I have not measured other vitamins since January. D was low then everything else in in ranges and healthier than before. I will add I weigh 13stone. GP is adament that my TSH must not be that low, so keeps reducing my levo to 75mcg. March is the only time my free T4 has been measured higher than 25% through range. I generally test private 2 times a year, so intended to do NHS approved tests before seeing consultant.
It’s definitely a good idea to test FT3 alongside FT4 and TSH, for a ‘more complete’ picture of your thyroid health. If your GP is unable to test FT3, I’d do this privately (as many members do) and share results with us.
Are you seeing an endocrinologist on the TUK approved list (as opposed to a diabetes- only specialist)?
GP my gp never gets T3 measured .not sure she is allowed to. I have no idea what vonusltsnt. Whom ever the GP has referred me too. Probably the latter. Maybe, I should make appointment with TUK one privately.
I simply cannot go on like this put on stone already this year.
I would ask your GP surgery who they have referred you to and (if a name is given) you can then ask forum members to comment (although replies need to be via private message, as per forum guidelines).
Before considering a private endo appointment, do get thyroid bloods tested as it is more costly to do this at a private hospital. If you go down the private route, it’s a good idea to ask forum members for a specialist recommendation in your area.

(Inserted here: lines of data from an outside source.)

-- ==== Sys2Proof/Machine/ColdAndWarm.lean ====
section
/-! DEFINITION. The commands of the cold start and of the reset input. -/

namespace Sys2Proof.Machine

/-- COLD_RESET (R186). -/
def execColdReset (id : StationId) (range16 : Bool) (identity : Byte) (s : State) :
    Host.Outcome State Fault Refusal :=
  .next (coldReset id range16 identity s)

/-- IMAGE_READ (R189). -/
def execImageRead (t : Nat) (image : List Byte) (s : State) : Host.Outcome State Fault Refusal :=
  .next (imageRead image (advance t s))

/-- RECORD_READ (R194). -/
def execRecordRead (t : Nat) (record : List Byte) (s : State) : Host.Outcome State Fault Refusal :=
  .next (recordRead record (advance t s))

/-- MEMORY_READ_TIMEOUT (R185): a read in progress is not acknowledged, or has not completed in its 200
ticks. -/
def execMemoryReadTimeout (t : Nat) (s : State) : Host.Outcome State Fault Refusal :=
  .next (readFails (advance t s))

/-- WARM_RESET (R55): the reset input is asserted. Before step 8 it is not taken (R187). -/
def warmReset (s : State) : State :=
  let s1 := setResetPin true s
  if running s1 then beginWarmReset s1 else s1

/-- WARM_RESET (R55). -/
def execWarmReset (t : Nat) (s : State) : Host.Outcome State Fault Refusal :=
  .next (warmReset (advance t s))

/-- END_OF_WARM_RESET (R150): the reset input is released, and a warm reset in progress ends. -/
def releaseReset (s : State) : State :=
  let s1 := setResetPin false s
  if s1.phase = .warmReset then endWarmReset s1 else s1

/-- END_OF_WARM_RESET (R150). -/
def execEndOfWarmReset (t : Nat) (s : State) : Host.Outcome State Fault Refusal :=
  .next (releaseReset (advance t s))

end Sys2Proof.Machine
end

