-- ==== Sys2Proof/Machine/TripWire.lean ====
section
/-! DEFINITION. The commands of the Trip Wire and of the VTU's deadlines (sections 4.3 to 4.5). -/

namespace Sys2Proof.Machine

/-- The level sensed at the Trip Wire (section 4). -/
def setWirePin (v : Bool) (s : State) : State := s.setPins { s.pins with wireAsserted := v }

/-- An assertion edge at RELEASED, handed to the MP (R80, R28). -/
def assertionEdge (s : State) : State :=
  let s1 := setWirePin true s
  if running s1 && s1.vtu.wire == .released then abortTest (wireRises s1) else s1

/-- WIRE_ASSERTION_EDGE (R80). -/
def execWireAssertionEdge (t : Nat) (s : State) : Host.Outcome State Fault Refusal :=
  .next (assertionEdge (advance t s))

/-- A release edge (R80, R82). -/
def releaseEdge (s : State) : State :=
  let s1 := setWirePin false s
  if running s1 && s1.vtu.wire != .released then wireReleases s1 else s1

/-- WIRE_RELEASE_EDGE (R82). -/
def execWireReleaseEdge (t : Nat) (s : State) : Host.Outcome State Fault Refusal :=
  .next (releaseEdge (advance t s))

/-- The confirm deadline falls due (R81): the ZS is handed the assertion, then the WIRE cause is tested. -/
def confirmDeadline (s : State) : State :=
  if confirmFalls s then
    let s1 := s.setVtu { s.vtu with wire := .asserted, confirmDue := none }
    tripOccasion .wire .wire 0 0 (activity s1.nodeTime 0 false s1)
  else s

/-- CONFIRM_DEADLINE (R81). -/
def execConfirmDeadline (t : Nat) (s : State) : Host.Outcome State Fault Refusal :=
  .next (confirmDeadline (advance t s))

/-- The stuck deadline falls due (R82). -/
def stuckDeadline (s : State) : State :=
  if stuckFalls s then
    armingEval (raiseFault .wireStuck (s.setVtu { s.vtu with wire := .stuck, stuckDue := none }))
  else s

/-- STUCK_DEADLINE (R82). -/
def execStuckDeadline (t : Nat) (s : State) : Host.Outcome State Fault Refusal :=
  .next (stuckDeadline (advance t s))

/-- The re-arm deadline falls due (R84). -/
def rearmDeadline (s : State) : State :=
  if rearmFalls s then armingEval (s.setVtu { s.vtu with rearmDue := none }) else s

/-- REARM_DEADLINE (R84). -/
def execRearmDeadline (t : Nat) (s : State) : Host.Outcome State Fault Refusal :=
  .next (rearmDeadline (advance t s))

/-- The drive deadline falls due (R89). -/
def driveDeadline (s : State) : State :=
  if driveFalls s then s.setVtu { s.vtu with driving := false, driveDue := none } else s

/-- DRIVE_DEADLINE (R89). -/
def execDriveDeadline (t : Nat) (s : State) : Host.Outcome State Fault Refusal :=
  .next (driveDeadline (advance t s))

end Sys2Proof.Machine
end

Thanks Slow Dragon, I do follow all your recomendations, well I lay off my B bits for at least a week,as I believe my first 6 week TSH test result was suppressed. So I'm extra careful. I'm also picky about using a daily pill box to make sure my levo is taken daily, 45 mins before my coffee.
When I've been on current amount for 6 weeks. Did them January. Was going to wait until late August early September pre seeing consultant. But way I feel it will be sooner.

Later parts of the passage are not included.